*Required action*. Find every line in the records below that holds the word "warm" and copy it.

** Opening Dataset extract block **

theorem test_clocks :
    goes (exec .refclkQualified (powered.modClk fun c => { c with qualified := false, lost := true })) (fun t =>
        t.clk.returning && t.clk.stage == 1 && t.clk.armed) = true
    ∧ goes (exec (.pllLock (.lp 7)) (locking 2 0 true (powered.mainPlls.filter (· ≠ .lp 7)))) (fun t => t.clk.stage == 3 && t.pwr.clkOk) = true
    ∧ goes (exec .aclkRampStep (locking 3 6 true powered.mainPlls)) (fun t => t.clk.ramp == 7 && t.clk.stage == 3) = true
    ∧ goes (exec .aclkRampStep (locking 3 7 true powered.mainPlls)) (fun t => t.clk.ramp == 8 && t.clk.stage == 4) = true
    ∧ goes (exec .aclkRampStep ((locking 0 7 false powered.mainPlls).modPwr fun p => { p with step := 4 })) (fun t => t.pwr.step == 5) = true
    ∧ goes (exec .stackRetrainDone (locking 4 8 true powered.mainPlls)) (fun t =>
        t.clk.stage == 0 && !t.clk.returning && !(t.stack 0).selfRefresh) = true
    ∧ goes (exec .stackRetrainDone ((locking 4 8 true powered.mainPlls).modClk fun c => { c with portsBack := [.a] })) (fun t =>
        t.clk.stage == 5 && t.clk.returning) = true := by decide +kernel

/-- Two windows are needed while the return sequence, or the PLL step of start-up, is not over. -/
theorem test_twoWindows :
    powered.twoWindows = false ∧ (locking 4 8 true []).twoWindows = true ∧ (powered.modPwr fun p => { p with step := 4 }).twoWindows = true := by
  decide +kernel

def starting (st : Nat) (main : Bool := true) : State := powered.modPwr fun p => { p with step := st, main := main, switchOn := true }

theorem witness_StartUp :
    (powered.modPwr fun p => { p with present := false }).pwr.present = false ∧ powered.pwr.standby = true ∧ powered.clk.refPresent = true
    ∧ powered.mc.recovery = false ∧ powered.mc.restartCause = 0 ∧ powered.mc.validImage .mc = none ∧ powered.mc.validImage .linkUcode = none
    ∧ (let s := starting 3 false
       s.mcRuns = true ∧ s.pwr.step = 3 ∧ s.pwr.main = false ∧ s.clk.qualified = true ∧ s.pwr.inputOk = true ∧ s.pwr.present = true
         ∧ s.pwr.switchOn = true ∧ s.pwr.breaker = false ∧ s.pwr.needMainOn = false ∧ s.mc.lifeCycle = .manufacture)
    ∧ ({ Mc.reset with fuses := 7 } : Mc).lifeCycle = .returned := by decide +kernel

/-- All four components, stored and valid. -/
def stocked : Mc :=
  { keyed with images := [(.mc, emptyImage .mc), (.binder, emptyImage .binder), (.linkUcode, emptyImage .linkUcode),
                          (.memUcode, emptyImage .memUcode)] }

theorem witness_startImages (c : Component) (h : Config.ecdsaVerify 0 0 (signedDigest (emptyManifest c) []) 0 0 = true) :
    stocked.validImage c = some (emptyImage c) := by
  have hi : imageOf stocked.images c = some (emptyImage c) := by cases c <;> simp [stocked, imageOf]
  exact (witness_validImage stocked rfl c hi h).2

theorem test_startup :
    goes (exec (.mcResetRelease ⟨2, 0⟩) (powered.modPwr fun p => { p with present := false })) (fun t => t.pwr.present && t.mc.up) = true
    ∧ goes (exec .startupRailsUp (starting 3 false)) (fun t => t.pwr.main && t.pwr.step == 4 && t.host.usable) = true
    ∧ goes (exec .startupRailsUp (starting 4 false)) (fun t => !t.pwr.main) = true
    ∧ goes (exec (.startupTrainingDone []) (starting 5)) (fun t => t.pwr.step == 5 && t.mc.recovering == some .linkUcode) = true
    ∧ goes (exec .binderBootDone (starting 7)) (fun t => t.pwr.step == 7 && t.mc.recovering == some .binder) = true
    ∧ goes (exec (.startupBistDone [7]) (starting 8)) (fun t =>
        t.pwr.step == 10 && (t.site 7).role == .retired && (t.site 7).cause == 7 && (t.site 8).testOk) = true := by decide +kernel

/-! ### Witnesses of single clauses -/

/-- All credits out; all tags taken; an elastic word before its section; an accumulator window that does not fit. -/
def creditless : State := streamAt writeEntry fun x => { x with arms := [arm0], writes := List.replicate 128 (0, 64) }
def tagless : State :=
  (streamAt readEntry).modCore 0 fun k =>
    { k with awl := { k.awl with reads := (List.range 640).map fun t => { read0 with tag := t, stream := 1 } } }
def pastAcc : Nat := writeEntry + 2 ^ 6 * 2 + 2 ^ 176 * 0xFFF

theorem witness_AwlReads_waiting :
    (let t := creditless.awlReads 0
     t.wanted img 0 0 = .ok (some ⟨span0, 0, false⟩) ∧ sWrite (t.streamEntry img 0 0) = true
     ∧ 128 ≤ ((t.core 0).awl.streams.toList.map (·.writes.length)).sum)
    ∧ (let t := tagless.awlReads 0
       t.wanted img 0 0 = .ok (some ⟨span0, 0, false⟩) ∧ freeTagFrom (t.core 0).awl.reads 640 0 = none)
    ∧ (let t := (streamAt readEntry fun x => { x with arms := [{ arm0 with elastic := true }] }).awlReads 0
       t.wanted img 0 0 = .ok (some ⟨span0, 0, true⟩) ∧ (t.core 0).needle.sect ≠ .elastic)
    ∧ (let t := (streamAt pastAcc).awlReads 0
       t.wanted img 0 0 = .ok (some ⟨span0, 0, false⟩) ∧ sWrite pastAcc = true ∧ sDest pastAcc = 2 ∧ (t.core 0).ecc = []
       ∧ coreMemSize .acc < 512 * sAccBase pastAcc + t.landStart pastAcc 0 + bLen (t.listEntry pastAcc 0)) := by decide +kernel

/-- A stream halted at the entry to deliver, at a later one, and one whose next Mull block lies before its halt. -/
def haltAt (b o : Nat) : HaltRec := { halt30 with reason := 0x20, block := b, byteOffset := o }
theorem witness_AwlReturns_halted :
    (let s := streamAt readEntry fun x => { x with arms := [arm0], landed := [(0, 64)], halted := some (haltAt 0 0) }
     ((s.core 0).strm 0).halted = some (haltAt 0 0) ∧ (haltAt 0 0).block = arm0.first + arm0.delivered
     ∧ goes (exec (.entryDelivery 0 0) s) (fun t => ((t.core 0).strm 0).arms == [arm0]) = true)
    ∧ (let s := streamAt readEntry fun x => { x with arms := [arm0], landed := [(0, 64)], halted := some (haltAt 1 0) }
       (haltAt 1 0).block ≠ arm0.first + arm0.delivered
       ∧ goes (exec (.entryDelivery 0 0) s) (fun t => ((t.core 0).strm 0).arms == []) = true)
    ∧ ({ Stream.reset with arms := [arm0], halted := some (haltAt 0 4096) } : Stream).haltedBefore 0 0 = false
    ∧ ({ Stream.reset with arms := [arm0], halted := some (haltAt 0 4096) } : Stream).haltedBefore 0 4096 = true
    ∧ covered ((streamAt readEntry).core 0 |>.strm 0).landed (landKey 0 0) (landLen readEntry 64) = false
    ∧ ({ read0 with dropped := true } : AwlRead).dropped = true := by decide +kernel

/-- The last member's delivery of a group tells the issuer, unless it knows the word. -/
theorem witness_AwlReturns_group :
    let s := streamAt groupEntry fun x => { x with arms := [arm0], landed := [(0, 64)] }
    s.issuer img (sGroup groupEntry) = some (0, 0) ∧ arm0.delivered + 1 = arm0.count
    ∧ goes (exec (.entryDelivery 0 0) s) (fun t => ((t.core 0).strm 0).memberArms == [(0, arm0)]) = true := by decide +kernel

** Closing Dataset extract block **
** Opening Dataset extract block **

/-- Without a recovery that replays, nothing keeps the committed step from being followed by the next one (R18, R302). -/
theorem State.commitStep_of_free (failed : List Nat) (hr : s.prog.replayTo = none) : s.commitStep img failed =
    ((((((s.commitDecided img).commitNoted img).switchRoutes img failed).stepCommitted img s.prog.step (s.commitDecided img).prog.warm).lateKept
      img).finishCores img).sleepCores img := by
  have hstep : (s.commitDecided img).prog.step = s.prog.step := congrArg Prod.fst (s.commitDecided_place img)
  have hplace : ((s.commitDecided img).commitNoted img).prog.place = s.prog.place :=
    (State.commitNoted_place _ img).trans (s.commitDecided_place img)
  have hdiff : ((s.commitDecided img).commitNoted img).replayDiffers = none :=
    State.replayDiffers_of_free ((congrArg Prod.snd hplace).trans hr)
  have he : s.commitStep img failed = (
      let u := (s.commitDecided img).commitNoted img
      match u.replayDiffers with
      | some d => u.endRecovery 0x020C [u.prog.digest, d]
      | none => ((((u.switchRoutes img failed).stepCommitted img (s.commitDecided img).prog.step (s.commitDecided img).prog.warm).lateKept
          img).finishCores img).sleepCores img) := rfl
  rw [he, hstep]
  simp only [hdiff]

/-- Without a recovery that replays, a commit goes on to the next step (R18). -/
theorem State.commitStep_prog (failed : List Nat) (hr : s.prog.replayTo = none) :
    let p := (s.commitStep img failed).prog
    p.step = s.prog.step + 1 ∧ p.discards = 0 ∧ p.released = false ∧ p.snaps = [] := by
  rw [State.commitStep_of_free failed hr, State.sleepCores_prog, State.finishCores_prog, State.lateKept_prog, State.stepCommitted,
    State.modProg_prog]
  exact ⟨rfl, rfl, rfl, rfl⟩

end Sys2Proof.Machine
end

** Closing Dataset extract block **

*Task output*.
    ((((((s.commitDecided img).commitNoted img).switchRoutes img failed).stepCommitted img s.prog.step (s.commitDecided img).prog.warm).lateKept
      | none => ((((u.switchRoutes img failed).stepCommitted img (s.commitDecided img).prog.step (s.commitDecided img).prog.warm).lateKept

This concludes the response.